Please output exactly the part of the records below that opens with the line containing "c.raise (.ETH_FEC_UNCORR n)" and closes with the line containing "i with joins", both lines included, and nothing else.

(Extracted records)
--- --- ---

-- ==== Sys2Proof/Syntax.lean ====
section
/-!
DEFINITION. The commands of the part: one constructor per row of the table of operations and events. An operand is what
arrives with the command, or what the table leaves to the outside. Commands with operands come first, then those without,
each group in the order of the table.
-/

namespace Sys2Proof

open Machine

--- --- ---

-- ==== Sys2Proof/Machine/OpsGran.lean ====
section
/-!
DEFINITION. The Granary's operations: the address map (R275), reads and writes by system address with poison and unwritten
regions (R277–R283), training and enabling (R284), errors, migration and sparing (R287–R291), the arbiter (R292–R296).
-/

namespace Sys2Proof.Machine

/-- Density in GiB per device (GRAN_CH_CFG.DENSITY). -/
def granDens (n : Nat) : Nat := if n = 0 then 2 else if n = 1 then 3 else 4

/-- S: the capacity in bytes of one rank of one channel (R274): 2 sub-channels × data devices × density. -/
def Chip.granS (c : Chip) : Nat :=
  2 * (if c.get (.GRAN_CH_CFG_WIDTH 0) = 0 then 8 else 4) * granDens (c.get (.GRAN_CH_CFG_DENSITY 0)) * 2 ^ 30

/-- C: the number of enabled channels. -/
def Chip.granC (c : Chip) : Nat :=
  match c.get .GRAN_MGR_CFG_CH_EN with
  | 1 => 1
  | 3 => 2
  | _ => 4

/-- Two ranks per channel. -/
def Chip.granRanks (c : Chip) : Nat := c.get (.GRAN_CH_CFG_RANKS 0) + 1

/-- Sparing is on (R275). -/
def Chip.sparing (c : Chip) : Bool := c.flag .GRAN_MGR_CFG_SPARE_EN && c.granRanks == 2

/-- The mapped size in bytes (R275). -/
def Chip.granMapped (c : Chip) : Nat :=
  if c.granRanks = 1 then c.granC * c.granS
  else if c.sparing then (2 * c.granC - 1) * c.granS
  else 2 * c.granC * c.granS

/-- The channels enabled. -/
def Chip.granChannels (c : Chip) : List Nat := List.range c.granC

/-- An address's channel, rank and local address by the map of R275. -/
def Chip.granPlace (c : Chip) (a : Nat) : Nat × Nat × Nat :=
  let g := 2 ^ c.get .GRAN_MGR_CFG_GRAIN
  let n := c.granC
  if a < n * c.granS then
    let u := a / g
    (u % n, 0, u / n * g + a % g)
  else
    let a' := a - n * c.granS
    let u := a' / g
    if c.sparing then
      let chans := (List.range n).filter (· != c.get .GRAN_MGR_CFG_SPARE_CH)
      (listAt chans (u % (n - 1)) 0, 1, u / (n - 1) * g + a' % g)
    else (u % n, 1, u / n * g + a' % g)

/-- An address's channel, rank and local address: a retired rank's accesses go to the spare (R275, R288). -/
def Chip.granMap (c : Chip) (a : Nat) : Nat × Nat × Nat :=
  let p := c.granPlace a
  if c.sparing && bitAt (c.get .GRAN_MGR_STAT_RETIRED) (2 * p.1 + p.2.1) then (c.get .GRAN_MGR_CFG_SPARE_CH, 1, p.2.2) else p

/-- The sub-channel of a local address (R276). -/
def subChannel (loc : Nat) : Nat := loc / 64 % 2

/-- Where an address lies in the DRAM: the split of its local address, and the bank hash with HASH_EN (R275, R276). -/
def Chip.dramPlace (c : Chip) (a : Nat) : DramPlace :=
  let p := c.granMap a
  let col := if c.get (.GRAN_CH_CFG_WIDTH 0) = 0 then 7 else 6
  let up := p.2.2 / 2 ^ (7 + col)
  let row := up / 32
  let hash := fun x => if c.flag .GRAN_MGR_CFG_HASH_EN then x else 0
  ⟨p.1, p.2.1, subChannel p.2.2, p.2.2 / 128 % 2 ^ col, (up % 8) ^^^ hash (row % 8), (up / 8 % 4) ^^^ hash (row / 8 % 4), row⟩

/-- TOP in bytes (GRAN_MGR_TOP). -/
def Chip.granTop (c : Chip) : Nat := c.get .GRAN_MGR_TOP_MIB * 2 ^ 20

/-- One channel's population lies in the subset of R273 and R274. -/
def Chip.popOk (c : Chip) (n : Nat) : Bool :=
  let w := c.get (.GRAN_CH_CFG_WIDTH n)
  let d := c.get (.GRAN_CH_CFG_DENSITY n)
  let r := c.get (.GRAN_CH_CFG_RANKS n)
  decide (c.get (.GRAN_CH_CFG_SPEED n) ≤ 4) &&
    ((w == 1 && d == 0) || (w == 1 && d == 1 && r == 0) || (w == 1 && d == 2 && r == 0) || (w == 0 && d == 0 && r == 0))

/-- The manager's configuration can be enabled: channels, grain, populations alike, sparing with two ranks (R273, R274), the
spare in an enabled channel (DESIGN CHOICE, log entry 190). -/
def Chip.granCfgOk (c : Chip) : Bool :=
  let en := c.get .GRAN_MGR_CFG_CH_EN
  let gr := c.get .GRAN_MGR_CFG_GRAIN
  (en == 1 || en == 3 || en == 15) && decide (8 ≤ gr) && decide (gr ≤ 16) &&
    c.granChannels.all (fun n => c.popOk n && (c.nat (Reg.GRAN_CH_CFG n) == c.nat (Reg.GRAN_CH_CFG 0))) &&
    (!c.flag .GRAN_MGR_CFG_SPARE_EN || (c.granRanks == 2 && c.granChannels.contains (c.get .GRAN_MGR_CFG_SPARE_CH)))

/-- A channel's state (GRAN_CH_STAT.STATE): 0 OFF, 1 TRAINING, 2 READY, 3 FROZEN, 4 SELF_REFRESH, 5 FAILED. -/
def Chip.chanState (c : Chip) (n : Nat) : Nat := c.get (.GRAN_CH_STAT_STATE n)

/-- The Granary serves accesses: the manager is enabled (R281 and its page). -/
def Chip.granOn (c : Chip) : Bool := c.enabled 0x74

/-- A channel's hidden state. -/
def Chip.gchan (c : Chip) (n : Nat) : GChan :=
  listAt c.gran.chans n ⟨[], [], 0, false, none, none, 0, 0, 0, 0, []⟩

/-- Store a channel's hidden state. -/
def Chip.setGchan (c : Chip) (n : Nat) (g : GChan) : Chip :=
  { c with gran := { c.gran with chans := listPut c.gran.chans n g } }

--- --- ---

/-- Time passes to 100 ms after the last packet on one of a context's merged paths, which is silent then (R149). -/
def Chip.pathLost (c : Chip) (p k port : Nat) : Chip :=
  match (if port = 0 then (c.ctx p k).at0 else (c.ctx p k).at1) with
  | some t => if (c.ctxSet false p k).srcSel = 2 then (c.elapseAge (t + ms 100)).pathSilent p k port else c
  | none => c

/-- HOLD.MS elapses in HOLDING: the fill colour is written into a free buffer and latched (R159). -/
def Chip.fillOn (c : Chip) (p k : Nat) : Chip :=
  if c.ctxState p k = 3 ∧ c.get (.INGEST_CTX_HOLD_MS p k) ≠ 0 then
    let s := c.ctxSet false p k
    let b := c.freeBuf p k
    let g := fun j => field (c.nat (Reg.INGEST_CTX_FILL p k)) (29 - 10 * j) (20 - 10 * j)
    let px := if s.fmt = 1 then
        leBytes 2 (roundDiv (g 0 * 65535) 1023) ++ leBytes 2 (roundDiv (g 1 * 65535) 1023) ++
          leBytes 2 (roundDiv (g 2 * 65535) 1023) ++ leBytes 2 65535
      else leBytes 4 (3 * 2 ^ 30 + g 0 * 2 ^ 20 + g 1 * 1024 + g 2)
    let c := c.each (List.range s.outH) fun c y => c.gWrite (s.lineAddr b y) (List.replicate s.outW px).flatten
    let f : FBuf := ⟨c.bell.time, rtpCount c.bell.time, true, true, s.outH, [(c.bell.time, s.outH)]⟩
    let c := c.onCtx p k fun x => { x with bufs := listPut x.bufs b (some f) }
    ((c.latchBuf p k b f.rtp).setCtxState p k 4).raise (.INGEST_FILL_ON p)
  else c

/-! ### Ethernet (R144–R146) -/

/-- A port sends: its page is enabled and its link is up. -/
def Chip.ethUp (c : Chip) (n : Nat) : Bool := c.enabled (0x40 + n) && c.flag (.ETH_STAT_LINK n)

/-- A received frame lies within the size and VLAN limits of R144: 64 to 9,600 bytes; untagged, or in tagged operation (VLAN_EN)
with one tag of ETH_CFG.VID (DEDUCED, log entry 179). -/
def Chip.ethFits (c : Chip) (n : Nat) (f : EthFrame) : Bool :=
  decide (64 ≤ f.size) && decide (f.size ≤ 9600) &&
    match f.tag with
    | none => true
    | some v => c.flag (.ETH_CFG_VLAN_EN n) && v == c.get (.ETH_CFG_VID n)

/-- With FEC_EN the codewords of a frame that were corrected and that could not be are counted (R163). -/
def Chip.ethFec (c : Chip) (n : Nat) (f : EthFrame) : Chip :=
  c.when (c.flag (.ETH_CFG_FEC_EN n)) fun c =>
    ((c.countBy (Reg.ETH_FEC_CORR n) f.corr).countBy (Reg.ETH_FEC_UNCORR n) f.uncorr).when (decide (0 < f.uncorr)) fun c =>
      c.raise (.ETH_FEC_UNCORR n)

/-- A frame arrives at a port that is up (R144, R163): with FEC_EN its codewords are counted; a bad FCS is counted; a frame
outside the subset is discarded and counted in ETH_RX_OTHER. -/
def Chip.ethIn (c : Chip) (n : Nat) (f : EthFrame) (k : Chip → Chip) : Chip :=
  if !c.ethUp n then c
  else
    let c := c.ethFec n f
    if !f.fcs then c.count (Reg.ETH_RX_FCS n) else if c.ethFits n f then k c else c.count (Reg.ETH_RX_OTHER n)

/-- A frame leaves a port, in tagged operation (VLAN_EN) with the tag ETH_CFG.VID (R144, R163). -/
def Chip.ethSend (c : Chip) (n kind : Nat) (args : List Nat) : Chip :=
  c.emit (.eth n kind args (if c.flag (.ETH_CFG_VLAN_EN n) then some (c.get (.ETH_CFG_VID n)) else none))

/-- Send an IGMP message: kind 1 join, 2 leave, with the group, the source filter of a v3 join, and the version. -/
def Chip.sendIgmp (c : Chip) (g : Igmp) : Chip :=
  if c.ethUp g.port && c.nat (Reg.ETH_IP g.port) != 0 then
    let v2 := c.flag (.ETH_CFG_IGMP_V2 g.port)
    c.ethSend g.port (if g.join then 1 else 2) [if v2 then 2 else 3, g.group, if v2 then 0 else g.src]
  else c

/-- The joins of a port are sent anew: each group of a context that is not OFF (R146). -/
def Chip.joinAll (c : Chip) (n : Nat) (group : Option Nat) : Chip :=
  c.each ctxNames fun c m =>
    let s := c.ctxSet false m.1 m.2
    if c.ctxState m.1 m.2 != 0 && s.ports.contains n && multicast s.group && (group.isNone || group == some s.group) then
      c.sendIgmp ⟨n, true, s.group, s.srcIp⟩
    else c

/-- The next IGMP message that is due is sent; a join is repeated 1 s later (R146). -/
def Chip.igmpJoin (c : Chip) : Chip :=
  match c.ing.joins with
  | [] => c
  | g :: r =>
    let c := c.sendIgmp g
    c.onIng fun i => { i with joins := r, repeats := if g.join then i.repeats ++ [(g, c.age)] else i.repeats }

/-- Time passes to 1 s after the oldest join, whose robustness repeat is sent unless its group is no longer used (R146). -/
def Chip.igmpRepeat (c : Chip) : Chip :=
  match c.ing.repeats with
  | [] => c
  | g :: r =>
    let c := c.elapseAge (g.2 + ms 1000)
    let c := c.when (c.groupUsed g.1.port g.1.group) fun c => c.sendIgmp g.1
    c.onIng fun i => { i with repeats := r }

--- --- ---

Final answer:
      c.raise (.ETH_FEC_UNCORR n)

/-- A frame arrives at a port that is up (R144, R163): with FEC_EN its codewords are counted; a bad FCS is counted; a frame
outside the subset is discarded and counted in ETH_RX_OTHER. -/
def Chip.ethIn (c : Chip) (n : Nat) (f : EthFrame) (k : Chip → Chip) : Chip :=
  if !c.ethUp n then c
  else
    let c := c.ethFec n f
    if !f.fcs then c.count (Reg.ETH_RX_FCS n) else if c.ethFits n f then k c else c.count (Reg.ETH_RX_OTHER n)

/-- A frame leaves a port, in tagged operation (VLAN_EN) with the tag ETH_CFG.VID (R144, R163). -/
def Chip.ethSend (c : Chip) (n kind : Nat) (args : List Nat) : Chip :=
  c.emit (.eth n kind args (if c.flag (.ETH_CFG_VLAN_EN n) then some (c.get (.ETH_CFG_VID n)) else none))

/-- Send an IGMP message: kind 1 join, 2 leave, with the group, the source filter of a v3 join, and the version. -/
def Chip.sendIgmp (c : Chip) (g : Igmp) : Chip :=
  if c.ethUp g.port && c.nat (Reg.ETH_IP g.port) != 0 then
    let v2 := c.flag (.ETH_CFG_IGMP_V2 g.port)
    c.ethSend g.port (if g.join then 1 else 2) [if v2 then 2 else 3, g.group, if v2 then 0 else g.src]
  else c

/-- The joins of a port are sent anew: each group of a context that is not OFF (R146). -/
def Chip.joinAll (c : Chip) (n : Nat) (group : Option Nat) : Chip :=
  c.each ctxNames fun c m =>
    let s := c.ctxSet false m.1 m.2
    if c.ctxState m.1 m.2 != 0 && s.ports.contains n && multicast s.group && (group.isNone || group == some s.group) then
      c.sendIgmp ⟨n, true, s.group, s.srcIp⟩
    else c

/-- The next IGMP message that is due is sent; a join is repeated 1 s later (R146). -/
def Chip.igmpJoin (c : Chip) : Chip :=
  match c.ing.joins with
  | [] => c
  | g :: r =>
    let c := c.sendIgmp g
    c.onIng fun i => { i with joins := r, repeats := if g.join then i.repeats ++ [(g, c.age)] else i.repeats }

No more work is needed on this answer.